The processor 1410 may include a microprocessor, a Field-Programmable Gate Array (FPGA), a Central Processing Unit (CPU), a Graphics Processing Unit (GPU), etc., which are implemented in this application The example does not limit this.

An embodiment of the present application also provides a movable device, which may include the loop filtering apparatus or computer system of the various embodiments of the present application described above.

The loop filtering device, computer system, and movable equipment of the embodiment of the present application may correspond to the execution body of the loop filtering method of the embodiment of the present application, and each of the loop filtering device, computer system, and movable equipment The above-mentioned and other operations and/or functions of the modules are used to implement the corresponding procedures of the foregoing methods, and for brevity, they are not repeated here.

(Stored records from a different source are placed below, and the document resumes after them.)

/-- Where each instruction stands in the opcode map (R72, R77, R78). -/
def Instr.layout : Instr → Layout
  | .nop f => .std 0x00 0 f
  | .braW32 stall off => .short32 (1 + 2 ^ 2 * stall.toNat + 2 ^ 5 * 0x01 + 2 ^ 12 * off.toNat)
  | .bra w => .wide 0x01 0 w
  | .brx f => .std 0x02 0 f
  | .call w => .wide 0x03 0 w
  | .callx f => .std 0x04 0 f
  | .ret f => .std 0x05 0 f
  | .exit f => .std 0x06 0 f
  | .yield f => .std 0x07 0 f
  | .trap code f => .own1 0x08 code.toNat f
  | .tret f => .std 0x09 0 f
  | .syscall f => .std 0x0A 0 f
  | .bkpt code f => .own1 0x0B code.toNat f
  | .spawn f => .std 0x0C 0 f
  | .cdecl f => .std 0x0D 0 f
  | .csign f => .std 0x0E 0 f
  | .brdecW32 stall ctr off =>
    .short32 (1 + 2 ^ 2 * stall.toNat + 2 ^ 5 * 0x0F + 2 ^ 12 * dstShort 120 ctr
      + 2 ^ 19 * off.toNat)
  | .brdec off f => .own1 0x0F off.toNat f
  | .iaddW16 x => .w16 1 x
  | .iaddW32 x => .w32 0x10 x
  | .iadd f => .std 0x10 0 f
  | .isubW16 x => .w16 2 x
  | .isub f => .std 0x10 1 f
  | .iaddc f => .std 0x11 0 f
  | .isubb f => .std 0x11 1 f
  | .iadd64 f => .std 0x12 0 f
  | .isub64 f => .std 0x12 1 f
  | .ineg f => .std 0x13 0 f
  | .iabs f => .std 0x13 1 f
  | .imulW16 x => .w16 3 x
  | .imulW32 x => .w32 0x14 x
  | .imul f => .std 0x14 0 f
  | .imulh f => .std 0x14 1 f
  | .imad f => .std 0x15 0 f
  | .imad64 f => .std 0x16 0 f
  | .iminW16 x => .w16 10 x
  | .iminW32 x => .w32 0x17 x
  | .imin f => .std 0x17 0 f
  | .imaxW16 x => .w16 11 x
  | .imax f => .std 0x17 1 f
  | .idiff f => .std 0x18 0 f
  | .isad f => .std 0x18 1 f
  | .andW16 x => .w16 4 x
  | .andW32 x => .w32 0x19 x
  | .and f => .std 0x19 0 f
  | .orW16 x => .w16 5 x
  | .or f => .std 0x19 1 f
  | .xorW16 x => .w16 6 x
  | .xor f => .std 0x19 2 f
  | .andn f => .std 0x19 3 f
  | .not f => .std 0x19 4 f
  | .logic3 tt f => .truth 0x1A tt f
  | .shlW16 x => .w16 7 x
  | .shlW32 x => .w32 0x1B x
  | .shl f => .std 0x1B 0 f
  | .shrlW16 x => .w16 8 x
  | .shrl f => .std 0x1B 1 f
  | .shraW16 x => .w16 9 x
  | .shra f => .std 0x1B 2 f
  | .rotl f => .std 0x1B 3 f
  | .fshl f => .std 0x1C 0 f
  | .bfx f => .std 0x1D 0 f
  | .bfi f => .std 0x1E 0 f
  | .popc f => .std 0x1F 0 f
  | .clz f => .std 0x1F 1 f
  | .ctz f => .std 0x1F 2 f
  | .brev f => .std 0x1F 3 f
  | .bperm f => .std 0x20 0 f
  | .icmp r f => .std 0x21 r.code f
  | .isel f => .std 0x22 0 f
  | .movW16 x => .w16 0 x
  | .movW32 x => .w32 0x23 x
  | .mov f => .std 0x23 0 f
  | .movi w => .wide 0x24 0 w
  | .movhi w => .wide 0x24 1 w
  | .leaW32 x => .w32 0x25 x
  | .lea f => .std 0x25 0 f
  | .lea64 f => .std 0x25 1 f
  | .icvt into frm f => .own1 0x26 (into.code + 16 * frm.code) f
  | .plop tt f => .truth 0x27 tt f
  | .pmovPv f => .std 0x28 0 f
  | .pmovVp f => .std 0x28 1 f
  | .sread r f => .own1 0x29 r.code f
  | .swrite r f => .own1 0x2A r.code f
  | .voteAll f => .std 0x2B 0 f
  | .voteAny f => .std 0x2B 1 f
  | .voteBallot f => .std 0x2B 2 f
  | .voteUni f => .std 0x2B 3 f
  | .shfl m f => .std 0x2C m.code f
  | .redux o f => .std 0x2D o.code f
  | .matchv all f => .std 0x2E all.toNat f
  | .faddW16 x => .w16 12 x
  | .faddW32 x => .w32 0x30 x
  | .fadd f => .std 0x30 0 f
  | .fsub f => .std 0x30 1 f
  | .fmulW16 x => .w16 13 x
  | .fmulW32 x => .w32 0x31 x
  | .fmul f => .std 0x31 0 f
  | .ffma f => .std 0x32 0 f
  | .fminW16 x => .w16 14 x
  | .fminW32 x => .w32 0x33 x
  | .fmin f => .std 0x33 0 f
  | .fmaxW16 x => .w16 15 x
  | .fmax f => .std 0x33 1 f
  | .fcmp r f => .std 0x34 r.code f
  | .fclass f => .std 0x35 0 f
  | .frcp f => .std 0x36 0 f
  | .frsq f => .std 0x36 1 f
  | .fsqrt f => .std 0x36 2 f
  | .fdiv f => .std 0x37 0 f
  | .fexp2 f => .std 0x38 0 f
  | .flog2 f => .std 0x38 1 f
  | .fsin f => .std 0x38 2 f
  | .fcos f => .std 0x38 3 f
  | .ftanh f => .std 0x38 4 f
  | .fscale f => .std 0x39 0 f
  | .frnd f => .std 0x3A 0 f
  | .f2i into frm hi f => .own1 0x3B (into.code + 2 ^ 4 * frm.code + 2 ^ 9 * hi.toNat) f
  | .i2f into frm hi f => .own1 0x3C (into.code + 2 ^ 5 * frm.code + 2 ^ 9 * hi.toNat) f
  | .fcvt into frm dn sn sr satf f =>
    .own1 0x3D (into.code + 2 ^ 5 * frm.code + 2 ^ 10 * dn.toNat + 2 ^ 13 * sn.toNat
      + 2 ^ 16 * sr.toNat + 2 ^ 17 * satf.toNat) f
  | .dadd f => .std 0x3E 0 f
  | .dsub f => .std 0x3E 1 f
  | .dmul f => .std 0x3F 0 f
  | .dfma f => .std 0x40 0 f
  | .dcmp r f => .std 0x41 r.code f
  | .pkadd h f => .std 0x42 h.toNat f
  | .pkmul h f => .std 0x43 h.toNat f
  | .pkfma h f => .std 0x44 h.toNat f
  | .pkmm h m f => .std 0x45 (2 * h.toNat + m.toNat) f
  | .qdot4 a b f => .std 0x46 (2 * a.toNat + b.toNat) f
  | .idot4 a b f => .std 0x47 (2 * a.toNat + b.toNat) f
  | .ldW32 x => .w32 0x50 x
  | .ld f => .std 0x50 0 f
  | .stW32 x => .w32 0x51 x
  | .st f => .std 0x51 0 f
  | .ldsW32 x => .w32 0x52 x
  | .lds f => .std 0x52 0 f
  | .stsW32 x => .w32 0x53 x
  | .sts f => .std 0x53 0 f
  | .ldx f => .std 0x54 0 f
  | .stx f => .std 0x55 0 f
  | .pref f => .std 0x56 0 f
  | .cctlWb f => .std 0x57 0 f
  | .cctlInv f => .std 0x57 1 f
  | .cctlWbinv f => .std 0x57 2 f
  | .icinv f => .std 0x58 0 f
  | .ifence f => .std 0x59 0 f
  | .pin f => .std 0x5A 0 f
  | .unpin f => .std 0x5A 1 f
  | .hint f => .std 0x5B 0 f
  | .plq f => .std 0x5C 0 f
  | .atom o ty f => .own0 0x60 o.code ty.code f
  | .acas ty f => .own0 0x61 0 ty.code f
  | .atoms o ty f => .own0 0x62 o.code ty.code f
  | .atomx o ty f => .own0 0x63 o.code ty.code f
  | .red o ty f => .own0 0x64 o.code ty.code f
  | .waitc r u w64 f => .own0 0x65 0 (0xE0 + r.code + 8 * u.toNat + 16 * w64.toNat) f
  | .phasePub f => .std 0x66 0 f
  | .phaseSnap f => .std 0x66 1 f
  | .phaseFull f => .std 0x66 2 f
  | .barArrive f => .std 0x67 0 f
  | .barWait f => .std 0x67 1 f
  | .barSync f => .std 0x67 2 f
  | .last f => .std 0x68 0 f
  | .enq f => .std 0x69 0 f
  | .deq f => .std 0x6A 0 f
  | .lnlEnq scope wait rs2 rs1 rd => .short32 (packHart 0 scope wait rs2 rs1 rd)
  | .lnlDeq scope wait rs2 rs1 rd => .short32 (packHart 1 scope wait rs2 rs1 rd)
  | .xcopy f => .std 0x6C 0 f
  | .xfill f => .std 0x6D 0 f
  | .xgath f => .std 0x6E 0 f
  | .xappk f => .std 0x6F 0 f
  | .xseal f => .std 0x70 0 f
  | .xptr f => .std 0x71 0 f
  | .btapp f => .std 0x72 0 f
  | .btrel f => .std 0x72 1 f
  | .xpoolFill f => .std 0x73 0 f
  | .xpoolCopy f => .std 0x73 1 f
  | .xpoolCmp f => .std 0x73 2 f
  | .xpoolReduce f => .std 0x73 3 f
  | .sbpost f => .std 0x74 0 f
  | .sbpoll f => .std 0x75 0 f
  | .sbread f => .std 0x75 1 f
  | .mzero f => .std 0x78 0 f
  | .mma f => .std 0x79 0 f
  | .mmasp f => .std 0x7A 0 f
  | .mldacc f => .std 0x7B 0 f
  | .mstacc f => .std 0x7B 1 f
  | .mpack f => .std 0x7D 0 f
  | .mread f => .std 0x7C 0 f
  | .mwrite f => .std 0x7C 1 f
  | .mrowMax f => .std 0x7E 0 f
  | .mrowSum f => .std 0x7E 1 f
  | .mexp f => .std 0x7E 2 f
  | _ => .nothing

The embodiment of the present application also provides a computer storage medium, and the computer storage medium stores program code, and the program code may be used to instruct the execution of the loop filtering method of the foregoing embodiment of the present application.

It should be understood that, in the embodiments of the present application, the term "and/or" is merely an association relationship describing an associated object, indicating that there may be three relationships. For example, A and/or B can mean: A alone exists, A and B exist at the same time, and B exists alone. In addition, the character "/" in this text generally indicates that the associated objects before and after are in an "or" relationship.

A person of ordinary skill in the art may realize that the units and algorithm steps of the examples described in the embodiments disclosed herein can be implemented by electronic hardware, computer software, or a combination of the two, in order to clearly illustrate the hardware and software Interchangeability. In the above description, the composition and steps of each example have been generally described in terms of function. Whether these functions are executed by hardware or software depends on the specific application and design constraint conditions of the technical solution. Professionals and technicians can use different methods for each specific application to implement the described functions, but such implementation should not be considered beyond the scope of this application.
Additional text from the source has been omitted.